WORK TO BE COMPLETED:
Transcribe only part of the material below: the lines from the one containing "so and gives" through the one containing "as a whole -/", inclusive, exactly as written.

EXTRACTED DATA:
◆ ◆ ◆ ◆

-- ==== Sys2Proof/Certificates/Slice0/Obligations.lean ====
section
/-! DEFINITION. Statements for the provers. A command that completes answers a next state; `Does c s e` says so and gives
all of it: the queue as it was, and the device `e`. Where `e` is a record update of `s.dev`, or one of the named writers
(Units.lean) applied to it, every register, flag and byte of memory that the update does not name is unchanged. -/

open Sys2Proof Sys2Proof.Machine

namespace Sys2Proof.Claims

/-- The command completes at `s`: the device becomes `e`, and the queue stays. -/
def Does (c : Instr) (s : State) (e : Dev) : Prop := exec c s = .next { s with dev := e }

/-- The chip state becomes `st`, and the change raises source 1 (R433). -/
def moved (d : Dev) (st : ChipState) : Dev :=
  { d with chip.state := st, ec.inbox := d.ec.inbox ++ [⟨1, true⟩] }

/-- An agent's request comes in its turn: none of the host's waits before a request of the host (R368). -/
def InTurn (who : Agent) (d : Dev) : Prop := who = .host → d.host.held = []

/-- What every step keeps of a device: its memories are in canonical form. -/
def Inv (s : State) : Prop := canonical s.dev = true

end Sys2Proof.Claims

open Sys2Proof.Claims

/-! ### The machine as a whole -/

/-- A step with the command `c` at the front of the queue is `exec` of `c` on the state with the rest of the queue; with
nothing waiting, one cycle of the keep clock passes, and what waits comes up again: the host's requests in order, and what the
units have begun (the model's choice, log 5, 49); where nothing waits, the cycle changes nothing else. -/
def Obligations.StepRunsFront : Prop :=
  (∀ (c : Instr) (rest : List Instr) (d : Dev), step ⟨c :: rest, d⟩ = exec c ⟨rest, d⟩) ∧
  (∀ d : Dev, step ⟨[], d⟩ = .next ⟨d.cycle.host.held, { d.cycle with host.held := [] }⟩ ∧ d.tick.now = d.now + 1 ∧
    d.cycle = if d.clk.coast = true then d.tick else d.tick.resumed) ∧
  (∀ d : Dev, (∀ e ∈ d.doms, e.2.judge = false) → d.twin.copyAt = none → d.twin.posts = [] → d.twin.promoting = none →
    d.img.waits = false → d.sec.flashRun = none →
    (∀ e ∈ d.host.rings, (e.2.prod - e.2.start).toNat ≤ e.2.fetched.length) → d.resumed = d)

/-- Commands leave the queue first in, first out: a step that answers a next state has taken the front command and no
other, whatever the command does. Requests of the host are performed in order (R368): while an earlier one waits for memory,
a later one, be it a doorbell, a register access or an access of the window, has no effect of its own yet: it is held behind
the ones that wait, and nothing else changes. An access of the management block does not wait for them. (That the held
requests come up on an empty queue is the model's choice, log 49.) -/
def Obligations.QueueFirstInFirstOut : Prop :=
  (∀ (c : Instr) (rest : List Instr) (d : Dev) (t : State), step ⟨c :: rest, d⟩ = .next t → t.pending = rest) ∧
  (∀ (s : State) (i : Instr) (off len : Nat) (st : Stack) (bar : Fin 6) (v : Word) (t : TDie) (w : Fin 4096) (g : RingNo)
    (p : PortNo) (dom : Domain) (c : CustNo) (n : Fin 256) (x : Bool), s.dev.host.held ≠ [] →
    i ∈ [.hostWindowRead off len, .atomicOpRequest bar off, .pennantGive w v, .pennantTake w v, .ringEnable g v,
      .ringDoorbell g v, .sourceDoorbell v, .msixUnmask n, .ecModeWrite v, .clkSelWrite t v, .structCommit v,
      .stackRuleWrite st v, .dropKeep st, .remapLogRead st, .pageRetireLogRead st, .spanRetrain p, .custCredit c v,
      .serveKick v, .domPreemptWrite dom v, .twinAttach, .twinDetach, .twinPromote v, .fwPush v, .flashUpdate v x,
      .measRunningRead, .reportGo, .deviceReset v] →
    wellFormed i = true →
    Does i s { s.dev with host.held := s.dev.host.held ++ [i] }) ∧
  (∀ (s : State) (off : Nat) (bytes : List Byte) (st : Stack) (v : Word), s.dev.host.held ≠ [] →
    (wellFormed (.hostWindowWrite off bytes) = true →
      Does (.hostWindowWrite off bytes) s { s.dev with host.held := s.dev.host.held ++ [.hostWindowWrite off bytes] }) ∧
    (wellFormed (.flipArm st v) = true →
      Does (.flipArm st v) s { s.dev with host.held := s.dev.host.held ++ [.flipArm st v] })) ∧
  (∀ (s : State) (bar : Fin 6) (off len : Nat) (v : BitVec 64) (t : TargetNo) (w : Fin 64) (x : Word),
    s.dev.host.held ≠ [] →
    (∀ i : Instr, i ∈ [.reg64LowerRead .host bar off len, .registerWrite .host bar off len v, .ecClaim .host t,
      .ecEoi .host t x, .ecPendingWrite .host w x] →
      Does i s { s.dev with host.held := s.dev.host.held ++ [i] }) ∧
    Does (.reg64LowerRead .mgmt bar off len) s
      (if s.dev.readReach .mgmt = true then s.dev.readReg .mgmt bar.val off len else s.dev))

/-- A well-formed command completes in every state, and an ill-formed one stops with the fault of that name: no command
stops for any other reason (the fault is the model's own, log 4). -/
def Obligations.WellFormedCompletes : Prop :=
  ∀ (c : Instr) (s : State),
    (wellFormed c = true → ∃ e : Dev, Does c s e) ∧ (wellFormed c = false → exec c s = .fault .illFormed)

/-- Every step keeps the canonical form of every memory: DRAM, scratchpads, block buffers, activation buffers,
accumulators. -/
def Obligations.StepKeepsMemoriesCanonical : Prop :=
  ∀ s t : State, Inv s → step s = .next t → Inv t

/-- The memories are canonical at reset. -/
def Obligations.ResetMemoriesCanonical : Prop := Inv State.reset

/-- No step changes the grade of the part, and so none changes which tensor dies, regions, stacks, span ports and
operations it has; the units of each grade (R1, R2): a YK24-B part lacks the two regions of one tensor die and the four
stacks bonded on it, and a stack is present exactly when its region is. -/
def Obligations.StepKeepsGrade : Prop :=
  (∀ s t : State, step s = .next t →
    t.dev.gradeCode = s.dev.gradeCode ∧ t.dev.spanPresent = s.dev.spanPresent ∧ t.dev.bwdPresent = s.dev.bwdPresent ∧
      (∀ n : Nat, t.dev.tdiePresent n = s.dev.tdiePresent n ∧ t.dev.regionPresent n = s.dev.regionPresent n ∧
        t.dev.stackPresent n = s.dev.stackPresent n)) ∧
  (∀ (d : Dev) (n : Nat), d.stackPresent n = d.regionPresent (n / 2)) ∧
  (∀ d : Dev, d.fuses.grade = .a → d.regionsPresent.length = 12 ∧ d.stacksPresent.length = 24 ∧ d.spanPresent = true ∧
    d.bwdPresent = true) ∧
  (∀ d : Dev, d.fuses.grade = .s → d.regionsPresent.length = 12 ∧ d.stacksPresent.length = 24 ∧ d.spanPresent = false ∧
    d.bwdPresent = true) ∧
  (∀ (d : Dev) (f : TDie), d.fuses.grade = .b f → d.regionsPresent.length = 10 ∧ d.stacksPresent.length = 20 ∧
    d.spanPresent = true ∧ d.bwdPresent = false ∧
    (∀ n : Nat, d.regionPresent n = true ↔ n < 12 ∧ n ≠ 2 * f.val ∧ n ≠ 2 * f.val + 1))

◆ ◆ ◆ ◆

TASK ANSWER:
/-! DEFINITION. Statements for the provers. A command that completes answers a next state; `Does c s e` says so and gives
all of it: the queue as it was, and the device `e`. Where `e` is a record update of `s.dev`, or one of the named writers
(Units.lean) applied to it, every register, flag and byte of memory that the update does not name is unchanged. -/

open Sys2Proof Sys2Proof.Machine

namespace Sys2Proof.Claims

/-- The command completes at `s`: the device becomes `e`, and the queue stays. -/
def Does (c : Instr) (s : State) (e : Dev) : Prop := exec c s = .next { s with dev := e }

/-- The chip state becomes `st`, and the change raises source 1 (R433). -/
def moved (d : Dev) (st : ChipState) : Dev :=
  { d with chip.state := st, ec.inbox := d.ec.inbox ++ [⟨1, true⟩] }

/-- An agent's request comes in its turn: none of the host's waits before a request of the host (R368). -/
def InTurn (who : Agent) (d : Dev) : Prop := who = .host → d.host.held = []

/-- What every step keeps of a device: its memories are in canonical form. -/
def Inv (s : State) : Prop := canonical s.dev = true

end Sys2Proof.Claims

open Sys2Proof.Claims

/-! ### The machine as a whole -/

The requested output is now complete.